Exercise goal
In the records below, the line with "canonical form and" opens the range and the line with "(R551): a fall of" closes it; print that range exactly and nothing else.

Stored items:
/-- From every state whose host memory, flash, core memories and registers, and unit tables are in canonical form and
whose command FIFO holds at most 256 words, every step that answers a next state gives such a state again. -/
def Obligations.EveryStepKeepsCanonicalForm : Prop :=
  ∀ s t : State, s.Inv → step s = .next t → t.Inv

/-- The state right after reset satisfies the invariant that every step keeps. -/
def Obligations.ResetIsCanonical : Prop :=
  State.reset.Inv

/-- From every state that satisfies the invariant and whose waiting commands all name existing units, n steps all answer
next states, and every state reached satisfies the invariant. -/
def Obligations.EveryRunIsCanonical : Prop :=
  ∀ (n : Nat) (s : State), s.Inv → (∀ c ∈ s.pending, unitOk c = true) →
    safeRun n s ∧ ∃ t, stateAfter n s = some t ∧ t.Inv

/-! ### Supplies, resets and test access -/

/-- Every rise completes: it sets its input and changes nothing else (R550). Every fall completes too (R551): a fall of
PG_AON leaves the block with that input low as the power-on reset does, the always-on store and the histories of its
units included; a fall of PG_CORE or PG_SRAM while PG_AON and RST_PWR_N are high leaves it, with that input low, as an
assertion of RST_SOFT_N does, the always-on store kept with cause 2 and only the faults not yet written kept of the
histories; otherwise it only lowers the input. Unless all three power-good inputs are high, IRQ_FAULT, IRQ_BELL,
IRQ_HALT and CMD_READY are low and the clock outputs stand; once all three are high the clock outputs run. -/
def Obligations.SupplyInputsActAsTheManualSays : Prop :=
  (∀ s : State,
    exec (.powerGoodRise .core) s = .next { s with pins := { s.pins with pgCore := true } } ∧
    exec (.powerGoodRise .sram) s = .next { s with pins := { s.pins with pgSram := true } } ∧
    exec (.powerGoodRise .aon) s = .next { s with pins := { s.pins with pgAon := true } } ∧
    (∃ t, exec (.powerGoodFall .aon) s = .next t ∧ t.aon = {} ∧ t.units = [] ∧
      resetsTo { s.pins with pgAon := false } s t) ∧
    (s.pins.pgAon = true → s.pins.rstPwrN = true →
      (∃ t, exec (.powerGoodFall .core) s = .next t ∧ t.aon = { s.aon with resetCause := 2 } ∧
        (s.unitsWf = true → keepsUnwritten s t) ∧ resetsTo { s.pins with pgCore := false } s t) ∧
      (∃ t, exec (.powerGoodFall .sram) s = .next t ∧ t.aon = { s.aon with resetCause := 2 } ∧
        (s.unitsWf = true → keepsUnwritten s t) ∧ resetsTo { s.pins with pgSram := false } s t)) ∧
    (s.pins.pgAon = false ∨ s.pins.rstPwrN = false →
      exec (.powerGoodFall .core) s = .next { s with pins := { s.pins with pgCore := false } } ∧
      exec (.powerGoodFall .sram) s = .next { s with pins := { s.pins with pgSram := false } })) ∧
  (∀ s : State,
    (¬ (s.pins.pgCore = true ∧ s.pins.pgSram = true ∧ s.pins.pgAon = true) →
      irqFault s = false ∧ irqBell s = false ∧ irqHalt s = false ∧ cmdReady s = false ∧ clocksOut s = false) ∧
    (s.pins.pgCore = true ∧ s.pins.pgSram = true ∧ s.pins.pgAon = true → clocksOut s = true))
* * *
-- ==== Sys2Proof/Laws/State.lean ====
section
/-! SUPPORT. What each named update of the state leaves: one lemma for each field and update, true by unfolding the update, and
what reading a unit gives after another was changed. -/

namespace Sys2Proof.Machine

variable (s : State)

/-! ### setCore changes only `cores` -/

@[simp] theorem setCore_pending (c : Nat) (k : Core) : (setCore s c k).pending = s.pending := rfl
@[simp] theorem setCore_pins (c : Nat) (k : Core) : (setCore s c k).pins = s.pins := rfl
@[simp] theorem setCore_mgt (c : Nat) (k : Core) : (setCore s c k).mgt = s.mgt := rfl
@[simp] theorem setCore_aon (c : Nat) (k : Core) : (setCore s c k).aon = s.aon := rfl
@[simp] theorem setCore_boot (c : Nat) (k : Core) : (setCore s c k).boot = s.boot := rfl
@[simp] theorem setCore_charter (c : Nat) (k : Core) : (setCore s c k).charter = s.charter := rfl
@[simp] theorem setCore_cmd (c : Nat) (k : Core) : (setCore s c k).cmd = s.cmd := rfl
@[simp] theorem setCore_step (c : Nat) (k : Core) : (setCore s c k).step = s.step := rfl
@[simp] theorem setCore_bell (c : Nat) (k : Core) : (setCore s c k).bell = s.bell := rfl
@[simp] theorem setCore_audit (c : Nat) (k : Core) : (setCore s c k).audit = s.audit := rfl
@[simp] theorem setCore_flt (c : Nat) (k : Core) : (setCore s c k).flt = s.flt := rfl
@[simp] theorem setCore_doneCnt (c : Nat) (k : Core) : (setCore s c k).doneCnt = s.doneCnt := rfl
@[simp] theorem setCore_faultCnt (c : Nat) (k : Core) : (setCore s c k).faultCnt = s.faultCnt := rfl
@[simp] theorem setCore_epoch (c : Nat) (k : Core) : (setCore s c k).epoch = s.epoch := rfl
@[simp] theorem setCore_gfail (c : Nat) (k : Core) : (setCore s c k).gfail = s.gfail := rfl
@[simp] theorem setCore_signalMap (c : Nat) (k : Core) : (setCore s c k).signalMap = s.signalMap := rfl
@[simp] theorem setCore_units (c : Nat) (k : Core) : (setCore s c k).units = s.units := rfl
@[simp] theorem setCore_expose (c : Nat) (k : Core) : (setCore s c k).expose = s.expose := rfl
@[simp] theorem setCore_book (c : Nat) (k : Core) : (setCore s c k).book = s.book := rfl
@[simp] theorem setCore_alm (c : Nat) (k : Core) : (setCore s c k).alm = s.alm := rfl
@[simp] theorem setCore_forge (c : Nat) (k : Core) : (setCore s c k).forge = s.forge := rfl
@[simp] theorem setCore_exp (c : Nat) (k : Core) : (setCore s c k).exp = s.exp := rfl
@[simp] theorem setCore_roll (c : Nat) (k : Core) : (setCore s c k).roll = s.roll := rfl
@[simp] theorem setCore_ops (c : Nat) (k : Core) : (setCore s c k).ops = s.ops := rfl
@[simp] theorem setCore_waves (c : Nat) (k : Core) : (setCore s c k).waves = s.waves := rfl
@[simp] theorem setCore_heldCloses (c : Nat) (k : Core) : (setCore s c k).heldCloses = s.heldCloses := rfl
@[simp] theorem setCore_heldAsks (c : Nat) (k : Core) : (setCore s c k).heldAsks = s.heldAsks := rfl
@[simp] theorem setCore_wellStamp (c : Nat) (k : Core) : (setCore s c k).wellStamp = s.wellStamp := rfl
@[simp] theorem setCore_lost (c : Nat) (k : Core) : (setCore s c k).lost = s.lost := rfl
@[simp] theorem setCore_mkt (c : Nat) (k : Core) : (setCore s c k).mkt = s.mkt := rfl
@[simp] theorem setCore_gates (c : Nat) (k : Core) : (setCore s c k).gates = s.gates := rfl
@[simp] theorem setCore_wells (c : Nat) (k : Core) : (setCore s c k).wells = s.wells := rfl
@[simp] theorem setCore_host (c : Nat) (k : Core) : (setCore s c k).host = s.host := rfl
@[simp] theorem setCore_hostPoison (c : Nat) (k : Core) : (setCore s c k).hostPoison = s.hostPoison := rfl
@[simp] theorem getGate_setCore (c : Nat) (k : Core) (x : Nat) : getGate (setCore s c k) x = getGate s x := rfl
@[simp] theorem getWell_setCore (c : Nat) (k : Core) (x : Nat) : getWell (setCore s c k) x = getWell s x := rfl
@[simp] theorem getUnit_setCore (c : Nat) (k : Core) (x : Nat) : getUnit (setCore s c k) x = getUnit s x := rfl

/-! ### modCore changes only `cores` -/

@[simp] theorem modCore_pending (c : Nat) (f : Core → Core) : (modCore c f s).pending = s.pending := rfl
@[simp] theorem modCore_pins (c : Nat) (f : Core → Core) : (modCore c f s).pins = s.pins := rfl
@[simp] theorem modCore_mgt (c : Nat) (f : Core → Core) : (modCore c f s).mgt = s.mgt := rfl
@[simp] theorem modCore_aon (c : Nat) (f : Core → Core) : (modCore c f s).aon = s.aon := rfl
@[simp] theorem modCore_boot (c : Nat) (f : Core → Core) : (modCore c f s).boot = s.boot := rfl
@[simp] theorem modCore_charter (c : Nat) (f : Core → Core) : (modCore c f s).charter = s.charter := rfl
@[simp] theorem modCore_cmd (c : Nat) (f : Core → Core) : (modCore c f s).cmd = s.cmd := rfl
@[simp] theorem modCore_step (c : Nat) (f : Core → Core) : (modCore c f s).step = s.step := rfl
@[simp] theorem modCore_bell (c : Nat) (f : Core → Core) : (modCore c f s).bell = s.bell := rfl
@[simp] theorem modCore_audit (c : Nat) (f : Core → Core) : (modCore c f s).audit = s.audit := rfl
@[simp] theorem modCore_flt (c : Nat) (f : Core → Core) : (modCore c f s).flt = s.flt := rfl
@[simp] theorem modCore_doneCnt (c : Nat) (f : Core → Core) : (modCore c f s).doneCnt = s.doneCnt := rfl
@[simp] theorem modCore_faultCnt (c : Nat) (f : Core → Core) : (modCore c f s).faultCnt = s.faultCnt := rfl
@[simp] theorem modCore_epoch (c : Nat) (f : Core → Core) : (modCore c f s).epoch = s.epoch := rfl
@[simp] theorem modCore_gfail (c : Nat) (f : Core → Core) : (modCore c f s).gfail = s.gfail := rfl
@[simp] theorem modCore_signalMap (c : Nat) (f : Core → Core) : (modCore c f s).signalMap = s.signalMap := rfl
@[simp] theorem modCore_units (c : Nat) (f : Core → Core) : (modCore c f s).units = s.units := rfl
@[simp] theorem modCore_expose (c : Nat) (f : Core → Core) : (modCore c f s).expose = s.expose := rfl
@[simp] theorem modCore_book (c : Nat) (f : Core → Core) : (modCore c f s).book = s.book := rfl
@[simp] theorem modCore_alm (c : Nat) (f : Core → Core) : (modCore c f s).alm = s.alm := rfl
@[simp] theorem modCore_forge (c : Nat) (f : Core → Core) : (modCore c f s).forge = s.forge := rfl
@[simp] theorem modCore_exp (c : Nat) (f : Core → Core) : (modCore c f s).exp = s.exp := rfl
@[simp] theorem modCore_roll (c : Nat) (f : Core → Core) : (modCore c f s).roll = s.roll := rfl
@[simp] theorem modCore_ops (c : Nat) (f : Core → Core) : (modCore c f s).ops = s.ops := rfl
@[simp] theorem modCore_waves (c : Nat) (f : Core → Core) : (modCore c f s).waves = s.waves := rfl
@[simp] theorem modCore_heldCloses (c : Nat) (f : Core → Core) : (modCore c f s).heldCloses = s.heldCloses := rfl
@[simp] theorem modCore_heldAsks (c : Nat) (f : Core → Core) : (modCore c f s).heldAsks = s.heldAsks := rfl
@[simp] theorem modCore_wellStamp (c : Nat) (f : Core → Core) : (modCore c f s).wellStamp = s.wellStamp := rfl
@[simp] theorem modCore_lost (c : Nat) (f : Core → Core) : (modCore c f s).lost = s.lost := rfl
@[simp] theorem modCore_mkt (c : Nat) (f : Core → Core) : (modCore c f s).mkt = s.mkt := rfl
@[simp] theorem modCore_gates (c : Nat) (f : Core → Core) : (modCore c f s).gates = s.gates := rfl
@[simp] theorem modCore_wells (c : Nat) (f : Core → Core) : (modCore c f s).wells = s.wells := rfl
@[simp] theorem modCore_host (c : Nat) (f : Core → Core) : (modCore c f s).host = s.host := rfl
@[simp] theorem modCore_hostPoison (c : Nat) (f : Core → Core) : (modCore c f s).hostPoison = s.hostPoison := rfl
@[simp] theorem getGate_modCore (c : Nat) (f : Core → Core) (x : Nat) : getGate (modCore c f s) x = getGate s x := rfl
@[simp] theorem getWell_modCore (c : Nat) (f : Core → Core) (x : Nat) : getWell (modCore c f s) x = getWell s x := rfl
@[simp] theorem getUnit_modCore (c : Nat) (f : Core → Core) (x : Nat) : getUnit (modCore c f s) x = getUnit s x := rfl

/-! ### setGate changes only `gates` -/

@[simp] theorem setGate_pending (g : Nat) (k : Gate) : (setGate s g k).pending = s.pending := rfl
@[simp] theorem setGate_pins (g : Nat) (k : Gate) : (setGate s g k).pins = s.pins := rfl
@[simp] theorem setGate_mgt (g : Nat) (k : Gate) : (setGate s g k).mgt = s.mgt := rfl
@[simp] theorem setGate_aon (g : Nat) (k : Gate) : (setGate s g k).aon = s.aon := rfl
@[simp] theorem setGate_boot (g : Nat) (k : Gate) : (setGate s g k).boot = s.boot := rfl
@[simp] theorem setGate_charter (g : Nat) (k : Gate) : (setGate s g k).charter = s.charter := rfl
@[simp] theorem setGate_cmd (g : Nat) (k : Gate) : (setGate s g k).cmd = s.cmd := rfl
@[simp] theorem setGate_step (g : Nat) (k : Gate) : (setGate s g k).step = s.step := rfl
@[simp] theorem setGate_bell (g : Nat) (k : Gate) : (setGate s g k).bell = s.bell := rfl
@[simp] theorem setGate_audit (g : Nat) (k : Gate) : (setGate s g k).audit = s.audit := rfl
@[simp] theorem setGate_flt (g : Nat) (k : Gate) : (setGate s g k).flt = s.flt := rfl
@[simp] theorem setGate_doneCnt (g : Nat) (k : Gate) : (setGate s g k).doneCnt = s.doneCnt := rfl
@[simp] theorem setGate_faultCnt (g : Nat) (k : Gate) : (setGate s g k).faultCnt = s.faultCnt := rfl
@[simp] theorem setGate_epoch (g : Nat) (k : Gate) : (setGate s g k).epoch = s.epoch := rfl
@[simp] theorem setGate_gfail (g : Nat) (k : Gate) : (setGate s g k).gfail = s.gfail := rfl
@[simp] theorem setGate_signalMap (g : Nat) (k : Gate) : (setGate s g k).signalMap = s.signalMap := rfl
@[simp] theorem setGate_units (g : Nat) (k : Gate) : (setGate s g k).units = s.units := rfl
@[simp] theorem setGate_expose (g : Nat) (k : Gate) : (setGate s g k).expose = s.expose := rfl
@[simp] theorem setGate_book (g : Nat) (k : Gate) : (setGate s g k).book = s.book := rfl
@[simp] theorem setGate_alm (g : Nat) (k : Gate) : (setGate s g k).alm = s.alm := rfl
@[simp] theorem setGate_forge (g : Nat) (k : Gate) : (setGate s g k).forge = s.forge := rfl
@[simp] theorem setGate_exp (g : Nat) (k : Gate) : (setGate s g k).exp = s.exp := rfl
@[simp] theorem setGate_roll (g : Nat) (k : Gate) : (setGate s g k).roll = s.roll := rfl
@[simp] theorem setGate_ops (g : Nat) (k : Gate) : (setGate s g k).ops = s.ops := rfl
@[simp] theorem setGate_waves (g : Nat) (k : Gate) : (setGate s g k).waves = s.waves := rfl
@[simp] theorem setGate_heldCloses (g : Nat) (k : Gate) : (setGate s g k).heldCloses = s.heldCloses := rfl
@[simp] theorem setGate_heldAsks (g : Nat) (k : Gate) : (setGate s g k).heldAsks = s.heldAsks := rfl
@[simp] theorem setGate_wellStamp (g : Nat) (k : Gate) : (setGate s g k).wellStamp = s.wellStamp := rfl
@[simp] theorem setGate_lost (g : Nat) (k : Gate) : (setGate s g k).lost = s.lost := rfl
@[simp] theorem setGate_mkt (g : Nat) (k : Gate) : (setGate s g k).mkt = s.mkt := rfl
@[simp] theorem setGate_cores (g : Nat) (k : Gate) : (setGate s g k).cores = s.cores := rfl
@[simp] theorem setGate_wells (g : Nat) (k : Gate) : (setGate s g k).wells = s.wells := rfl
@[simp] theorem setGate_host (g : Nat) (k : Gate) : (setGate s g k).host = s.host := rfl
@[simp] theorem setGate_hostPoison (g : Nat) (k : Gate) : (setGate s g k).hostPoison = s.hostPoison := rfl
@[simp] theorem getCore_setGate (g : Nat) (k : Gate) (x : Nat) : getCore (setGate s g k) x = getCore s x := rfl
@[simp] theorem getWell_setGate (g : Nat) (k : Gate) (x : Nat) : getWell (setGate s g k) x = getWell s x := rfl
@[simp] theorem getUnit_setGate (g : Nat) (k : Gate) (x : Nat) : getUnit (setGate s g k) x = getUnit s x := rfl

Your response
/-- From every state whose host memory, flash, core memories and registers, and unit tables are in canonical form and
whose command FIFO holds at most 256 words, every step that answers a next state gives such a state again. -/
def Obligations.EveryStepKeepsCanonicalForm : Prop :=
  ∀ s t : State, s.Inv → step s = .next t → t.Inv

/-- The state right after reset satisfies the invariant that every step keeps. -/
def Obligations.ResetIsCanonical : Prop :=
  State.reset.Inv

/-- From every state that satisfies the invariant and whose waiting commands all name existing units, n steps all answer
next states, and every state reached satisfies the invariant. -/
def Obligations.EveryRunIsCanonical : Prop :=
  ∀ (n : Nat) (s : State), s.Inv → (∀ c ∈ s.pending, unitOk c = true) →
    safeRun n s ∧ ∃ t, stateAfter n s = some t ∧ t.Inv

/-! ### Supplies, resets and test access -/

/-- Every rise completes: it sets its input and changes nothing else (R550). Every fall completes too (R551): a fall of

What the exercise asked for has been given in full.